Wednesday 7 January 2015

So I Read Velvet: Before The Living End

Or a 250 word (or less) review of Velvet Volume 1
by Ed Brubaker, Steve Epting, and Betty Breitweiser, Chris Eliopoulos; Image Comics



Everyone loves a good spy story. A story about a debonair secret agent man off fighting, killing, and seducing for the safety of his government. It's a classic male power fantasy. But what if the story wasn't about the dashing secret agent man, but was instead about his boss' middle-aged secretary? And what if she was secretly the greatest agent of all? Velvet tells the story of Velvet Templeton, the confidential secretary for the director of ARC-7, a pan-NATO super secret agency.
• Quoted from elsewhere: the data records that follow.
-- ==== Sys2Proof/Safety.lean ====
section
/-! DEFINITION. The terms claims use: the frames of 30_encoding.md R77, R87 and R88 as byte sequences, which error a
command reports (60_exceptions.md R161, R167), the invariant of a block, and runs from a created block. -/

namespace Sys2Proof.Machine

/-! ### Frames as byte sequences -/

/-- The frame of R77: frame control, sequence number, PAN id, destination, source, payload, zero trailer. -/
def frameBytes (seq : Byte) (panId dst src : Half) (payload : List Byte) : List Byte :=
  [0x41, 0x88, seq] ++ le16Bytes panId ++ le16Bytes dst ++ le16Bytes src ++ payload ++ [0x00, 0x00]

/-- The advertisement frame of R87. -/
def advFrame (seq : Byte) (panId addr : Half) (t : Tick) : List Byte :=
  frameBytes seq panId 0xFFFF addr (tsBytes t)

/-- The reply frame of R88. -/
def replyFrame (panId dst addr : Half) (tAdv rx tReply : Tick) : List Byte :=
  frameBytes 0x01 panId dst addr (tsBytes tAdv ++ tsBytes rx ++ tsBytes tReply)

/-! ### Addresses of a buffer -/

/-- Address `a` belongs to the byte array. -/
abbrev Region.holds (r : Region) (a : Nat) : Prop :=
  r.base ≤ a ∧ a < r.base + r.cap

/-- Two memories read the same everywhere except at the `n` addresses from `a` on. -/
def sameOutside (m m' : Memory) (a n : Nat) : Prop :=
  ∀ x, ¬ (a ≤ x ∧ x < a + n) → Memory.read m' x = Memory.read m x

/-- Two memories read the same at the `n` addresses from `a` on. -/
def sameInside (m m' : Memory) (a n : Nat) : Prop :=
  ∀ x, a ≤ x ∧ x < a + n → Memory.read m' x = Memory.read m x

/-! ### Which error a command reports (R161, R167) -/

/-- The malformed-frame conditions in their order (R107, R167 item 4): short frame, then frame control. -/
def frameError (r : Region) (len : Nat) (m : Memory) : Option (Status × Cause) :=
  if len < 11 then some (.malformedFrame, .shortFrame)
  else if Memory.read m r.base ≠ 0x41 ∨ Memory.read m (r.base + 1) ≠ 0x88 then
    some (.malformedFrame, .badFrameControl)
  else none

/-- The buffer and frame conditions of a command on buffer `r` (R161, R167 items 3 and 4). -/
def rangeError (r : Region) (m : Memory) : Instr → Option (Status × Cause)
  | .init _ _ => none
  | .encap _ _ _ _ n => if r.cap < n.toNat + 11 then some (.bufferOverflow, .frameExceedsBuffer) else none
  | .decap len =>
    if r.cap < len.toNat then some (.bufferOverflow, .lenExceedsBuffer) else frameError r len.toNat m
  | .prepAdv _ => if r.cap < 16 then some (.bufferOverflow, .frameExceedsBuffer) else none
  | .sendAdv => if r.cap < 16 then some (.bufferOverflow, .frameExceedsBuffer) else none
  | .processRx len _ =>
    if r.cap < len.toNat then some (.bufferOverflow, .lenExceedsBuffer) else frameError r len.toNat m
  | .tsWrite o _ => if r.cap < o.toNat + 5 then some (.bufferOverflow, .fieldExceedsBuffer) else none
  | .tsRead o => if r.cap < o.toNat + 5 then some (.bufferOverflow, .fieldExceedsBuffer) else none

/-- Whether a command is one of the handler commands that need INIT (R25, R164). -/
def Instr.needsInit : Instr → Bool
  | .init _ _ => false
  | .encap _ _ _ _ _ => false
  | .decap _ => false
  | .prepAdv _ => true
  | .sendAdv => true
  | .processRx _ _ => true
  | .tsWrite _ _ => false
  | .tsRead _ => false

/-- The one error a decoded command reports, if any (R161, R167): no buffer, not initialised, buffer overflow,
malformed frame, in that order. -/
def firstError (i : Instr) (s : State) : Option (Status × Cause) :=
  match i with
  | .init _ _ => none
  | i =>
    match s.att with
    | none => some (.illegalCommand, .noBuffer)
    | some a =>
      if Instr.needsInit i = true ∧ s.hr.initDone = false then some (.notInitialised, .handlerUninitialised)
      else rangeError a.region s.mem i

/-- The one error a command as the host issues it reports in the state that accepted it, if any (R74, R161, R167): a bad
opcode, a bad length, then what the decoded command reports. -/
def commandError (c : Command) (s : State) : Option (Status × Cause) :=
  match decode c.desc with
  | .error .badOpcode => some (.illegalCommand, .badOpcode)
  | .error .badLength => some (.illegalCommand, .badLength)
  | .ok i => firstError i s

/-! ### What commands produce, and which frames are answered -/

/-- The result fields a command produces when it completes, besides STATUS and CAUSE (R30 "produced by"). -/
def Instr.produces : Instr → List Field
  | .init _ _ => []
  | .encap _ _ _ _ _ => [.resFrameLen]
  | .decap _ => [.resPanId, .resSrc, .resDst, .resSeq, .resPayloadLen]
  | .prepAdv _ => [.resFrameLen]
  | .sendAdv => []
  | .processRx _ _ => []
  | .tsWrite _ _ => []
  | .tsRead _ => [.resTs]

/-- The 16-bit header field at offset `o` of the frame at `base` (R14, R77). -/
def headerField (m : Memory) (base o : Nat) : Half :=
  le16 (Memory.read m (base + o)) (Memory.read m (base + o + 1))

/-- The three receive filters of R136: PAN id, broadcast destination, payload of 5 bytes. -/
def passesFilters (m : Memory) (base len : Nat) (panId : Half) : Prop :=
  headerField m base 3 = panId ∧ headerField m base 5 = 0xFFFF ∧ len - 11 = 5

/-- The `n` bytes from address `a` on are draws: the free values of one source, numbered from `first` on (R108, R143). -/
def drawnBytes (m : Memory) (a n source first : Nat) : Prop :=
  ∀ i < n, Memory.read m (a + i) = Config.freeByte source (first + i)

/-! ### The invariant -/

/-- The pairs of status and cause an error may leave (the two tables of R161). -/
def errorPairs : List (Status × Cause) :=
  [(.malformedFrame, .shortFrame), (.malformedFrame, .badFrameControl), (.bufferOverflow, .frameExceedsBuffer),
   (.bufferOverflow, .lenExceedsBuffer), (.bufferOverflow, .fieldExceedsBuffer),
   (.notInitialised, .handlerUninitialised), (.illegalCommand, .badOpcode), (.illegalCommand, .badLength),
   (.illegalCommand, .noBuffer)]

/-- The records a block may show (R30, R31, R161): none yet, a completed command with a 40-bit `RES.TS` if any, or an
error of R161 with nothing else. -/
def Result.legal (r : Result) : Prop :=
  r = Result.empty ∨
  (r.status = some 0x00 ∧ r.cause = some 0x00 ∧ ∀ t, r.ts = some t → t.toNat < 2 ^ 40) ∨
  ∃ p ∈ errorPairs, r = errorResult p.1 p.2

/-- An event a SEND_ADV appends: an advertisement whose payload is the transmit instant's low 40 bits (R87, R133). -/
def TxEvent.isAdv (e : TxEvent) : Prop :=
  e.len = 16 ∧ ∃ seq panId addr, e.bytes = advFrame seq panId addr e.instant

/-- An event a PROCESS_RX appends: a reply whose third timestamp is the transmit instant's low 40 bits (R88, R138). -/
def TxEvent.isReply (e : TxEvent) : Prop :=
  e.len = 26 ∧ ∃ panId dst addr tAdv rx, e.bytes = replyFrame panId dst addr tAdv rx e.instant

/-- What holds of a block at creation and after every step. -/
structure State.Inv (s : State) : Prop where
  /-- Caller memory is in its canonical form. -/
  mem_wf : Memory.wf s.mem
  /-- `RBUF` is in its canonical form and has no byte past 25 (R32). -/
  rbuf_wf : Memory.wf s.rbuf ∧ ∀ c ∈ s.rbuf, c.1 < 26
  /-- `RES` shows a legal record (R161). -/
  res_legal : Result.legal s.res
  /-- Every transmit event is an advertisement or a reply (R33, R174). -/
  tx_shape : ∀ e ∈ s.txLog, TxEvent.isAdv e ∨ TxEvent.isReply e
  /-- Under `WRAP40` every transmit instant has bits 63:40 zero (R120). -/
  tx_wrap40 : s.params.tsArith = .wrap40 → ∀ e ∈ s.txLog, e.instant.toNat < 2 ^ 40
  /-- Before INIT nothing was transmitted and no clock was read (R140, R144). -/
  uninit_logs : s.hr.initDone = false → s.txLog = [] ∧ s.clkLog = []
  /-- Under `NEVER` the counter stays 0 from INIT onward (R24). -/
  seq_never : s.hr.initDone = true → s.params.seqAdvance = .never → s.hr.seq = 0
  /-- One clock draw for each advertisement, in order, each instant its draw plus the delay; none for a reply
  (R126, R133, R138, R144). -/
  adv_instants : ((s.txLog.filter fun e => e.len == 16).map fun e => e.instant) =
    s.clkLog.map fun t => tsAdd s.params.tsArith t s.params.replyScheduleDelay
  /-- No buffer is attached between commands (R53). -/
  released : s.att = none

/-! ### Runs -/

/-- A block just created with parameters `p` (R190), alone or in a system, with whatever commands, clock values and
buffer contents the host and the environment have for it, whichever source it draws from (log 8). -/
def Started (p : Params) (s : State) : Prop :=
  ∃ inbox clockIn mem source, Memory.wf mem ∧
    s = { State.create p with inbox := inbox, clockIn := clockIn, mem := mem, drawSource := source }

/-- `t` is reached from `s` by steps that all answer a next state. -/
inductive Reaches (s : State) : State → Prop where
  | start : Reaches s s
  | step (t u : State) : Reaches s t → Machine.step t = .next u → Reaches s u

/-- The host serialises its commands (R172): no pending delivery is an overlapping pair. -/
def Serialised (s : State) : Prop :=
  ∀ c d, Delivery.overlapping c d ∉ s.inbox

/-- The premise the source's word "monotonic" becomes (R173, R175): each clock value is at least the one before. -/
def clockMonotonic (l : List Tick) : Prop :=
  l.Pairwise fun t u => t.toNat ≤ u.toNat

end Sys2Proof.Machine
end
When agent X-14 is killed on a mission gone wrong, ARC-7 is thrown into disarray in an internal manhunt. A manhunt that soon turns to Velvet, unleashing her secret past as an agent, and sending her on a mission to discover who is the true traitor. Velvet is a comic of pure class: a retro dream of classic spy action rendered in beautiful, cinematic shadow and colour. It's like a classic espionage movie poster sprung to life with all of the class, sex, and danger inherent in its promise. Velvet is also emblematic of the mercenary value of exploring women in fiction: this is a really engaging comic that explores the stories of women in a genre that tends to treat them like props and finds some incredible stuff there. If you are a dude looking for the whats-in-it-for-me of depicting women in fiction, stories like this are one of the reasons why you should care about diversity in media. But mostly Velvet is just a great comic.